Dataset entries:
====
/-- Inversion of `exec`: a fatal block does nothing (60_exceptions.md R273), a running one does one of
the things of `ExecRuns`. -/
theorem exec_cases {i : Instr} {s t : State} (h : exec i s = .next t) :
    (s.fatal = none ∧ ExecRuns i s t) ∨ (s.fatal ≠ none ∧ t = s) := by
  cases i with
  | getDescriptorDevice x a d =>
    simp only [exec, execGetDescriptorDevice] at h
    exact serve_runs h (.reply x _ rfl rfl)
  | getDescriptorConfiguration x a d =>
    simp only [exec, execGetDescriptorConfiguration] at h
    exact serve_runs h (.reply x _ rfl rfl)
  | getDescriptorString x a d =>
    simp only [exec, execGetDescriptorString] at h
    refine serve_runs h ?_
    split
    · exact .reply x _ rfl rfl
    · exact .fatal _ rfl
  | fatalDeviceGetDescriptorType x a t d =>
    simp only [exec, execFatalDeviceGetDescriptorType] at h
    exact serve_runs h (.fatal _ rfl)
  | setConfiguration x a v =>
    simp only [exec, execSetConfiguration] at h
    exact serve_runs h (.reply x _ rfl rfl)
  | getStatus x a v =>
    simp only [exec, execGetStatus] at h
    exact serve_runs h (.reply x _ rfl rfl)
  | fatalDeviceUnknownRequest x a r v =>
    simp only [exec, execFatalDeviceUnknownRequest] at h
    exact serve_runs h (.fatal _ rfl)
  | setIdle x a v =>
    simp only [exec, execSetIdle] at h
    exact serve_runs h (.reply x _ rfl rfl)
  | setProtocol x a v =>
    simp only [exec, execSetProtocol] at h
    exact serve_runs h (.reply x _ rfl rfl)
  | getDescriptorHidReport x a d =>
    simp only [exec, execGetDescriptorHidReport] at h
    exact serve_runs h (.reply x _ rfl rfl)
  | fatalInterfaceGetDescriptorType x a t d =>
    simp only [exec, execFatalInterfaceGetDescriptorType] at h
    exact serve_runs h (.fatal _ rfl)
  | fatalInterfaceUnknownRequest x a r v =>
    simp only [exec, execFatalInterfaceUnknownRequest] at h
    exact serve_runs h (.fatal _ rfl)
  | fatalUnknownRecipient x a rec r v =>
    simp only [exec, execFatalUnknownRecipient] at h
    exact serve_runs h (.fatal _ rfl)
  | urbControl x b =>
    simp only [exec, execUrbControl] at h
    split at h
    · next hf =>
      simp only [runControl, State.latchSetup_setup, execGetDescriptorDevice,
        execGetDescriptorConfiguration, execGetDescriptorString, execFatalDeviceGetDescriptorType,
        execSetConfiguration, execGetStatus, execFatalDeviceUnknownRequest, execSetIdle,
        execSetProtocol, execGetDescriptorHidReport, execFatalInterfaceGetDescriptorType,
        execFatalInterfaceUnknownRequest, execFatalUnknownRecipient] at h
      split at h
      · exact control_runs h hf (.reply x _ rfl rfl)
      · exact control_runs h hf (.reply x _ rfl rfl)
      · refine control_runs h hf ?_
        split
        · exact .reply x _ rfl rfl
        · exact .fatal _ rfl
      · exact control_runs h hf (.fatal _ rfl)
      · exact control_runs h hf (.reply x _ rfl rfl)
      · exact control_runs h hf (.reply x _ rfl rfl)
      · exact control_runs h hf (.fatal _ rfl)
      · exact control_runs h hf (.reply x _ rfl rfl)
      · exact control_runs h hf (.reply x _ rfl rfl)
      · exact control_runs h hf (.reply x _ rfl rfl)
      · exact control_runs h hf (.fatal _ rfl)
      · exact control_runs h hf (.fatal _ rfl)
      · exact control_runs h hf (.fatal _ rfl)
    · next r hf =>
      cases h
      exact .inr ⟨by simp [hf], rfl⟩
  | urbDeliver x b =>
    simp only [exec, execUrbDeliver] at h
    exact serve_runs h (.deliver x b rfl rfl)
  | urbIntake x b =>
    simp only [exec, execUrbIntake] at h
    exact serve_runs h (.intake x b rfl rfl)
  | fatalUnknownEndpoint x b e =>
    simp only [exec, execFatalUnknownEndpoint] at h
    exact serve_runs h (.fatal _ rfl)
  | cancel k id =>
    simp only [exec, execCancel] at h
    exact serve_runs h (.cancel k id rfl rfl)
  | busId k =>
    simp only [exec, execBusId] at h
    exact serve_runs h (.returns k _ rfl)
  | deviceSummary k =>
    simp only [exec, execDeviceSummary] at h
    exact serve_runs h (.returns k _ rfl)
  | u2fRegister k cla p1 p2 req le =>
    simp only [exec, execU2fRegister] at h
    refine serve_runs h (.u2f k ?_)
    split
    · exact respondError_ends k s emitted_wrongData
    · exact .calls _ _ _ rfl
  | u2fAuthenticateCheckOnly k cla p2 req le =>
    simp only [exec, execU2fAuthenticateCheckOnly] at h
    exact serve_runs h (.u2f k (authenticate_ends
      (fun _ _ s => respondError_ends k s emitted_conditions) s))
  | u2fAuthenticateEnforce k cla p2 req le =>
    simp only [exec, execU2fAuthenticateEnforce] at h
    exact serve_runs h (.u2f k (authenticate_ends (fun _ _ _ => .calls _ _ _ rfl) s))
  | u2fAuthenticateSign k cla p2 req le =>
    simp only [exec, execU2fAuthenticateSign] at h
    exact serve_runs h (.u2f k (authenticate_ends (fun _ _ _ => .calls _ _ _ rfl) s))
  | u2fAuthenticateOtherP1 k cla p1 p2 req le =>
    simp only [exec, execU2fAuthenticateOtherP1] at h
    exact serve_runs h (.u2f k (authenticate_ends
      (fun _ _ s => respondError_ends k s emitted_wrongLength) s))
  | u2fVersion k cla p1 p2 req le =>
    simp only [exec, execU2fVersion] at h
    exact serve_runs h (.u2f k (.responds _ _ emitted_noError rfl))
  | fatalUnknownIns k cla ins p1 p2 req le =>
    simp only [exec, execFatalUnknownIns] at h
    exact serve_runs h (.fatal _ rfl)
====
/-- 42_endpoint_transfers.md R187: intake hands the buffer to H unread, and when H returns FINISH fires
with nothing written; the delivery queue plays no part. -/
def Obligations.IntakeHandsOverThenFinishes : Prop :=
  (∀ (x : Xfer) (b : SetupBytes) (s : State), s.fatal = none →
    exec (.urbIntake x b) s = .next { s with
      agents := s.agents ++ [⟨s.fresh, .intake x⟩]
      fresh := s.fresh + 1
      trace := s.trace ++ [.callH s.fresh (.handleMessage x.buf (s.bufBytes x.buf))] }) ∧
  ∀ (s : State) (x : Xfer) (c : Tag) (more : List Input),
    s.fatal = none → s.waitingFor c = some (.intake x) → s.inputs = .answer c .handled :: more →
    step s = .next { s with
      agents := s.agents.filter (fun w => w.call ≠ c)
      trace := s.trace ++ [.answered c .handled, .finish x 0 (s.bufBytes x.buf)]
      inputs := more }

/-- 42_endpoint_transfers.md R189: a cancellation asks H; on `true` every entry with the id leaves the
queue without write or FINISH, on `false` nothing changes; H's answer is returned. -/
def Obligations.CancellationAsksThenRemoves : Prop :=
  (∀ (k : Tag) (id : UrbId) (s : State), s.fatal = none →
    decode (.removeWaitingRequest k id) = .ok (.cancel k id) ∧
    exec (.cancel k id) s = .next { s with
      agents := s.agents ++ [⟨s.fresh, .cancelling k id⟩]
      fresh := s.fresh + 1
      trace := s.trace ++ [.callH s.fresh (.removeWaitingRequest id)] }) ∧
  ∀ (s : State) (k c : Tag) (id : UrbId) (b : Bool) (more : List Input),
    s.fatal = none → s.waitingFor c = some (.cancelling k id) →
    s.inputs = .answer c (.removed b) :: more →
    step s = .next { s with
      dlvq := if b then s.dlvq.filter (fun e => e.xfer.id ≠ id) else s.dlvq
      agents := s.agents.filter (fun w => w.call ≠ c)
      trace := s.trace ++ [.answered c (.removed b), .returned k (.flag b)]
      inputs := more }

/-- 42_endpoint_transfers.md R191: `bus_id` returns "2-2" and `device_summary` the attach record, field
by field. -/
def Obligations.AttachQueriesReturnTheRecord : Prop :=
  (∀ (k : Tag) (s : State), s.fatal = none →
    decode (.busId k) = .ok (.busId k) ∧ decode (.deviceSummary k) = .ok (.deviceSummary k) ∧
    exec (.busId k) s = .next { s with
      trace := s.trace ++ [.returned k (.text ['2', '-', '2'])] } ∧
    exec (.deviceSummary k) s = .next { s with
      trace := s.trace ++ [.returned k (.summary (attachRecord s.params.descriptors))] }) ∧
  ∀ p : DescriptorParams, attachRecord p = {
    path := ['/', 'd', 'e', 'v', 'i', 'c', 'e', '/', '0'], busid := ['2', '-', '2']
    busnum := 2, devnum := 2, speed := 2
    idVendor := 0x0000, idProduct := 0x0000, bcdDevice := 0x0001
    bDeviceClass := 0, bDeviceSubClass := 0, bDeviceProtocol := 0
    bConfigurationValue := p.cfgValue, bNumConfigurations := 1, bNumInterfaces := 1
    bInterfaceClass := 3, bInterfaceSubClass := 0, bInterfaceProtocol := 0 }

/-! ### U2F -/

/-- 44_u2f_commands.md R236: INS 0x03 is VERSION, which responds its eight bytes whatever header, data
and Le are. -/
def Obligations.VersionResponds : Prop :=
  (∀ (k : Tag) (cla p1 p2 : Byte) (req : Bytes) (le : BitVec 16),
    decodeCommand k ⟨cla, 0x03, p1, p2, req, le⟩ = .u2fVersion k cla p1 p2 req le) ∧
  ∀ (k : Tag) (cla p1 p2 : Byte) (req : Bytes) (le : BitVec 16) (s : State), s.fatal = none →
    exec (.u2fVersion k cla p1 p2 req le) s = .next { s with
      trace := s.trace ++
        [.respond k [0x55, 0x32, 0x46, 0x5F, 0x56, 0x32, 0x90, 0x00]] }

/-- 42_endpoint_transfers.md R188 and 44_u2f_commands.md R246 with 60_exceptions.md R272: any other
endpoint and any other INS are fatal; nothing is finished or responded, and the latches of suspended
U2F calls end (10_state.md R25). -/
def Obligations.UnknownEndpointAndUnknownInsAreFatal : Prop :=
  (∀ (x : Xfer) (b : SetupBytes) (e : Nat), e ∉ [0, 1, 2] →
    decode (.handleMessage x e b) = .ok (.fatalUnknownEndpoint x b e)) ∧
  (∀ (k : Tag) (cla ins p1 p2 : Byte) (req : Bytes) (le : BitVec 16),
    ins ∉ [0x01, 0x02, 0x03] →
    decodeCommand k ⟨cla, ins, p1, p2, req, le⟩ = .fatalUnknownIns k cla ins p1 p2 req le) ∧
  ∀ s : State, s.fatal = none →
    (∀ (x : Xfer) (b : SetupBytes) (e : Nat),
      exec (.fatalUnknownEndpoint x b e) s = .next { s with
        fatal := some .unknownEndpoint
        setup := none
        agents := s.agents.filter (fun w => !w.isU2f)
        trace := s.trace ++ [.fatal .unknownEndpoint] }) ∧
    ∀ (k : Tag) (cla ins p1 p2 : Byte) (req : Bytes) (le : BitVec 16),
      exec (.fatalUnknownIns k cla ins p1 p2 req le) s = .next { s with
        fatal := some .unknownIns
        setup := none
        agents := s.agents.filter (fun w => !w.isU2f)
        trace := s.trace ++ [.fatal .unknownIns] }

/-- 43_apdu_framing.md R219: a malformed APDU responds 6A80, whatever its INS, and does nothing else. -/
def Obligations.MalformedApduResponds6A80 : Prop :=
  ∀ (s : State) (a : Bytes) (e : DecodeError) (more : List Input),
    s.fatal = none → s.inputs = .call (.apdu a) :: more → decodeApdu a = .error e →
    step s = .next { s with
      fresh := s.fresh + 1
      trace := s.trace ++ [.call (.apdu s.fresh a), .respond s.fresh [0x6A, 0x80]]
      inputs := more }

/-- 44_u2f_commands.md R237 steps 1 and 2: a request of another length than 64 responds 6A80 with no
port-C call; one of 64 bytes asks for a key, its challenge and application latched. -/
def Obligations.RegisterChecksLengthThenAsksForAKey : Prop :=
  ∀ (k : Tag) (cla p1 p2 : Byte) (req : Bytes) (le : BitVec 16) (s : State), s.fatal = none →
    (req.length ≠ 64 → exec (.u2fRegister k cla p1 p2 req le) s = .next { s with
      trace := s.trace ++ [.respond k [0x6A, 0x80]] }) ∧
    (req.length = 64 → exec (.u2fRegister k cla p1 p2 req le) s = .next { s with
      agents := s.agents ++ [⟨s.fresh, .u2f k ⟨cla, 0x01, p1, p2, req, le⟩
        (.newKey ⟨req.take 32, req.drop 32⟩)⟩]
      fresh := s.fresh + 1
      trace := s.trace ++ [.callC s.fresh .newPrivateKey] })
====
## Task prompt
Using the data above, transcribe the lines that run from the line with "u2fAuthenticateEnforce k cla p2 req le =>" to the line with "simp only [exec, execU2fAuthenticateOtherP1]", both ends kept, and output nothing else.

## Solution
  | u2fAuthenticateEnforce k cla p2 req le =>
    simp only [exec, execU2fAuthenticateEnforce] at h
    exact serve_runs h (.u2f k (authenticate_ends (fun _ _ _ => .calls _ _ _ rfl) s))
  | u2fAuthenticateSign k cla p2 req le =>
    simp only [exec, execU2fAuthenticateSign] at h
    exact serve_runs h (.u2f k (authenticate_ends (fun _ _ _ => .calls _ _ _ rfl) s))
  | u2fAuthenticateOtherP1 k cla p1 p2 req le =>
    simp only [exec, execU2fAuthenticateOtherP1] at h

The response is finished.